Identify each line in the records below that contains the word "BitVec", and copy it.

Data extracted from a collection:
>>>

theorem cadd (a : BitVec 5) (b : BitVec 5) (s : BitVec 3) : Statement (.cadd a b s) := by
  refine core_of _ 0xD4000000 [⟨5, 16, a⟩, ⟨5, 11, b⟩, ⟨3, 8, s⟩]
    [(5, 16), (5, 11), (3, 8)] (by decide) rfl rfl rfl fun z ⟨fa, fb, fs, _⟩ hb => ?_
  rw [fields_53 (hb 26 6 (by decide))]
  unfold decodeCounter
  rw [show bits z 0 6 = 0 from hb 0 6 (by decide)]
  rw [show field 5 z 16 = a from fa, show field 5 z 11 = b from fb, show field 3 z 8 = s from fs]
  exact if_pos ⟨hb 6 2 (by decide), hb 21 5 (by decide)⟩

theorem caddo (t : BitVec 5) (a : BitVec 5) (b : BitVec 5) (s : BitVec 3) : Statement (.caddo t a b s) := by
  refine core_of _ 0xD4000001 [⟨5, 21, t⟩, ⟨5, 16, a⟩, ⟨5, 11, b⟩, ⟨3, 8, s⟩]
    [(5, 21), (5, 16), (5, 11), (3, 8)] (by decide) rfl rfl rfl fun z ⟨ft, fa, fb, fs, _⟩ hb => ?_
  rw [fields_53 (hb 26 6 (by decide))]
  unfold decodeCounter
  rw [show bits z 0 6 = 1 from hb 0 6 (by decide)]
  rw [show field 5 z 21 = t from ft, show field 5 z 16 = a from fa, show field 5 z 11 = b from fb, show field 3 z 8 = s from fs]
  exact if_pos (hb 6 2 (by decide))

theorem cwait (t : BitVec 5) (a : BitVec 5) (b : BitVec 5) (s : BitVec 3) : Statement (.cwait t a b s) := by
  refine core_of _ 0xD4000002 [⟨5, 21, t⟩, ⟨5, 16, a⟩, ⟨5, 11, b⟩, ⟨3, 8, s⟩]
    [(5, 21), (5, 16), (5, 11), (3, 8)] (by decide) rfl rfl rfl fun z ⟨ft, fa, fb, fs, _⟩ hb => ?_
  rw [fields_53 (hb 26 6 (by decide))]
  unfold decodeCounter
  rw [show bits z 0 6 = 2 from hb 0 6 (by decide)]
  rw [show field 5 z 21 = t from ft, show field 5 z 16 = a from fa, show field 5 z 11 = b from fb, show field 3 z 8 = s from fs]
  exact if_pos (hb 6 2 (by decide))

theorem cwaitt (t : BitVec 5) (a : BitVec 5) (b : BitVec 5) (s : BitVec 3) : Statement (.cwaitt t a b s) := by
  refine core_of _ 0xD4000003 [⟨5, 21, t⟩, ⟨5, 16, a⟩, ⟨5, 11, b⟩, ⟨3, 8, s⟩]
    [(5, 21), (5, 16), (5, 11), (3, 8)] (by decide) rfl rfl rfl fun z ⟨ft, fa, fb, fs, _⟩ hb => ?_
  rw [fields_53 (hb 26 6 (by decide))]
  unfold decodeCounter
  rw [show bits z 0 6 = 3 from hb 0 6 (by decide)]
  rw [show field 5 z 21 = t from ft, show field 5 z 16 = a from fa, show field 5 z 11 = b from fb, show field 3 z 8 = s from fs]
  exact if_pos (hb 6 2 (by decide))

theorem cbwp (a : BitVec 5) (h : BitVec 4) (n : BitVec 9) : Statement (.cbwp a h n) := by
  refine core_of _ 0xD8000000 [⟨5, 21, a⟩, ⟨4, 17, h⟩, ⟨9, 0, n⟩]
    [(5, 21), (4, 17), (9, 0)] (by decide) rfl rfl rfl fun z ⟨fa, fh, fn, _⟩ hb => ?_
  rw [fields_54 (hb 26 6 (by decide))]
  unfold decodeCb
  rw [show bits z 13 4 = 0 from hb 13 4 (by decide)]
  rw [show field 5 z 21 = a from fa, show field 4 z 17 = h from fh, show field 9 z 0 = n from fn]
  exact if_pos (hb 9 4 (by decide))

theorem cbwc (a : BitVec 5) (h : BitVec 4) (n : BitVec 9) : Statement (.cbwc a h n) := by
  refine core_of _ 0xD8002000 [⟨5, 21, a⟩, ⟨4, 17, h⟩, ⟨9, 0, n⟩]
    [(5, 21), (4, 17), (9, 0)] (by decide) rfl rfl rfl fun z ⟨fa, fh, fn, _⟩ hb => ?_
  rw [fields_54 (hb 26 6 (by decide))]
  unfold decodeCb
  rw [show bits z 13 4 = 1 from hb 13 4 (by decide)]
  rw [show field 5 z 21 = a from fa, show field 4 z 17 = h from fh, show field 9 z 0 = n from fn]
  exact if_pos (hb 9 4 (by decide))

theorem cbap (a : BitVec 5) (h : BitVec 4) (n : BitVec 9) : Statement (.cbap a h n) := by
  refine core_of _ 0xD8004000 [⟨5, 21, a⟩, ⟨4, 17, h⟩, ⟨9, 0, n⟩]
    [(5, 21), (4, 17), (9, 0)] (by decide) rfl rfl rfl fun z ⟨fa, fh, fn, _⟩ hb => ?_
  rw [fields_54 (hb 26 6 (by decide))]
  unfold decodeCb
  rw [show bits z 13 4 = 2 from hb 13 4 (by decide)]
  rw [show field 5 z 21 = a from fa, show field 4 z 17 = h from fh, show field 9 z 0 = n from fn]
  exact if_pos (hb 9 4 (by decide))

theorem cbac (a : BitVec 5) (h : BitVec 4) (n : BitVec 9) : Statement (.cbac a h n) := by
  refine core_of _ 0xD8006000 [⟨5, 21, a⟩, ⟨4, 17, h⟩, ⟨9, 0, n⟩]
    [(5, 21), (4, 17), (9, 0)] (by decide) rfl rfl rfl fun z ⟨fa, fh, fn, _⟩ hb => ?_
  rw [fields_54 (hb 26 6 (by decide))]
  unfold decodeCb
  rw [show bits z 13 4 = 3 from hb 13 4 (by decide)]
  rw [show field 5 z 21 = a from fa, show field 4 z 17 = h from fh, show field 9 z 0 = n from fn]
  exact if_pos (hb 9 4 (by decide))

theorem cbstat (d : BitVec 5) (h : BitVec 4) : Statement (.cbstat d h) := by
  refine core_of _ 0xD8008000 [⟨5, 21, d⟩, ⟨4, 17, h⟩]
    [(5, 21), (4, 17)] (by decide) rfl rfl rfl fun z ⟨fd, fh, _⟩ hb => ?_
  rw [fields_54 (hb 26 6 (by decide))]
  unfold decodeCb
  rw [show bits z 13 4 = 4 from hb 13 4 (by decide)]
  rw [show field 5 z 21 = d from fd, show field 4 z 17 = h from fh]
  exact if_pos (hb 0 13 (by decide))

theorem mark (h : BitVec 4) : Statement (.mark h) := by
  refine core_of _ 0xDC000000 [⟨4, 17, h⟩]
    [(4, 17)] (by decide) rfl rfl rfl fun z ⟨fh, _⟩ hb => ?_
  rw [fields_55 (hb 26 6 (by decide))]
  unfold decodeMarker
  rw [show bits z 13 4 = 0 from hb 13 4 (by decide)]
  rw [show field 4 z 17 = h from fh]
  exact if_pos ⟨hb 0 13 (by decide), hb 21 5 (by decide)⟩

theorem mwait (a : BitVec 5) : Statement (.mwait a) := by
  refine core_of _ 0xDC002000 [⟨5, 21, a⟩]
    [(5, 21)] (by decide) rfl rfl rfl fun z ⟨fa, _⟩ hb => ?_
  rw [fields_55 (hb 26 6 (by decide))]
  unfold decodeMarker
  rw [show bits z 13 4 = 1 from hb 13 4 (by decide)]
  rw [show field 5 z 21 = a from fa]
  exact if_pos ⟨hb 0 13 (by decide), hb 17 4 (by decide)⟩

theorem mround (d : BitVec 5) : Statement (.mround d) := by
  refine core_of _ 0xDC004000 [⟨5, 21, d⟩]
    [(5, 21)] (by decide) rfl rfl rfl fun z ⟨fd, _⟩ hb => ?_
  rw [fields_55 (hb 26 6 (by decide))]
  unfold decodeMarker
  rw [show bits z 13 4 = 2 from hb 13 4 (by decide)]
  rw [show field 5 z 21 = d from fd]
  exact if_pos ⟨hb 0 13 (by decide), hb 17 4 (by decide)⟩

theorem ecall : Statement (.ecall) := by
  refine core_of _ 0xE0000000 []
    [] (by decide) rfl rfl rfl fun z _ hb => ?_
  rw [fields_56 (hb 26 6 (by decide))]
  unfold decodeSystem
  rw [show bits z 0 6 = 0 from hb 0 6 (by decide)]
  exact if_pos (hb 6 20 (by decide))

theorem mcall : Statement (.mcall) := by
  refine core_of _ 0xE0000001 []
    [] (by decide) rfl rfl rfl fun z _ hb => ?_
  rw [fields_56 (hb 26 6 (by decide))]
  unfold decodeSystem
  rw [show bits z 0 6 = 1 from hb 0 6 (by decide)]
  exact if_pos (hb 6 20 (by decide))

<<<

# [ANSWER FOR THE TASK]
theorem cadd (a : BitVec 5) (b : BitVec 5) (s : BitVec 3) : Statement (.cadd a b s) := by
theorem caddo (t : BitVec 5) (a : BitVec 5) (b : BitVec 5) (s : BitVec 3) : Statement (.caddo t a b s) := by
theorem cwait (t : BitVec 5) (a : BitVec 5) (b : BitVec 5) (s : BitVec 3) : Statement (.cwait t a b s) := by
theorem cwaitt (t : BitVec 5) (a : BitVec 5) (b : BitVec 5) (s : BitVec 3) : Statement (.cwaitt t a b s) := by
theorem cbwp (a : BitVec 5) (h : BitVec 4) (n : BitVec 9) : Statement (.cbwp a h n) := by
theorem cbwc (a : BitVec 5) (h : BitVec 4) (n : BitVec 9) : Statement (.cbwc a h n) := by
theorem cbap (a : BitVec 5) (h : BitVec 4) (n : BitVec 9) : Statement (.cbap a h n) := by
theorem cbac (a : BitVec 5) (h : BitVec 4) (n : BitVec 9) : Statement (.cbac a h n) := by
theorem cbstat (d : BitVec 5) (h : BitVec 4) : Statement (.cbstat d h) := by
theorem mark (h : BitVec 4) : Statement (.mark h) := by
theorem mwait (a : BitVec 5) : Statement (.mwait a) := by
theorem mround (d : BitVec 5) : Statement (.mround d) := by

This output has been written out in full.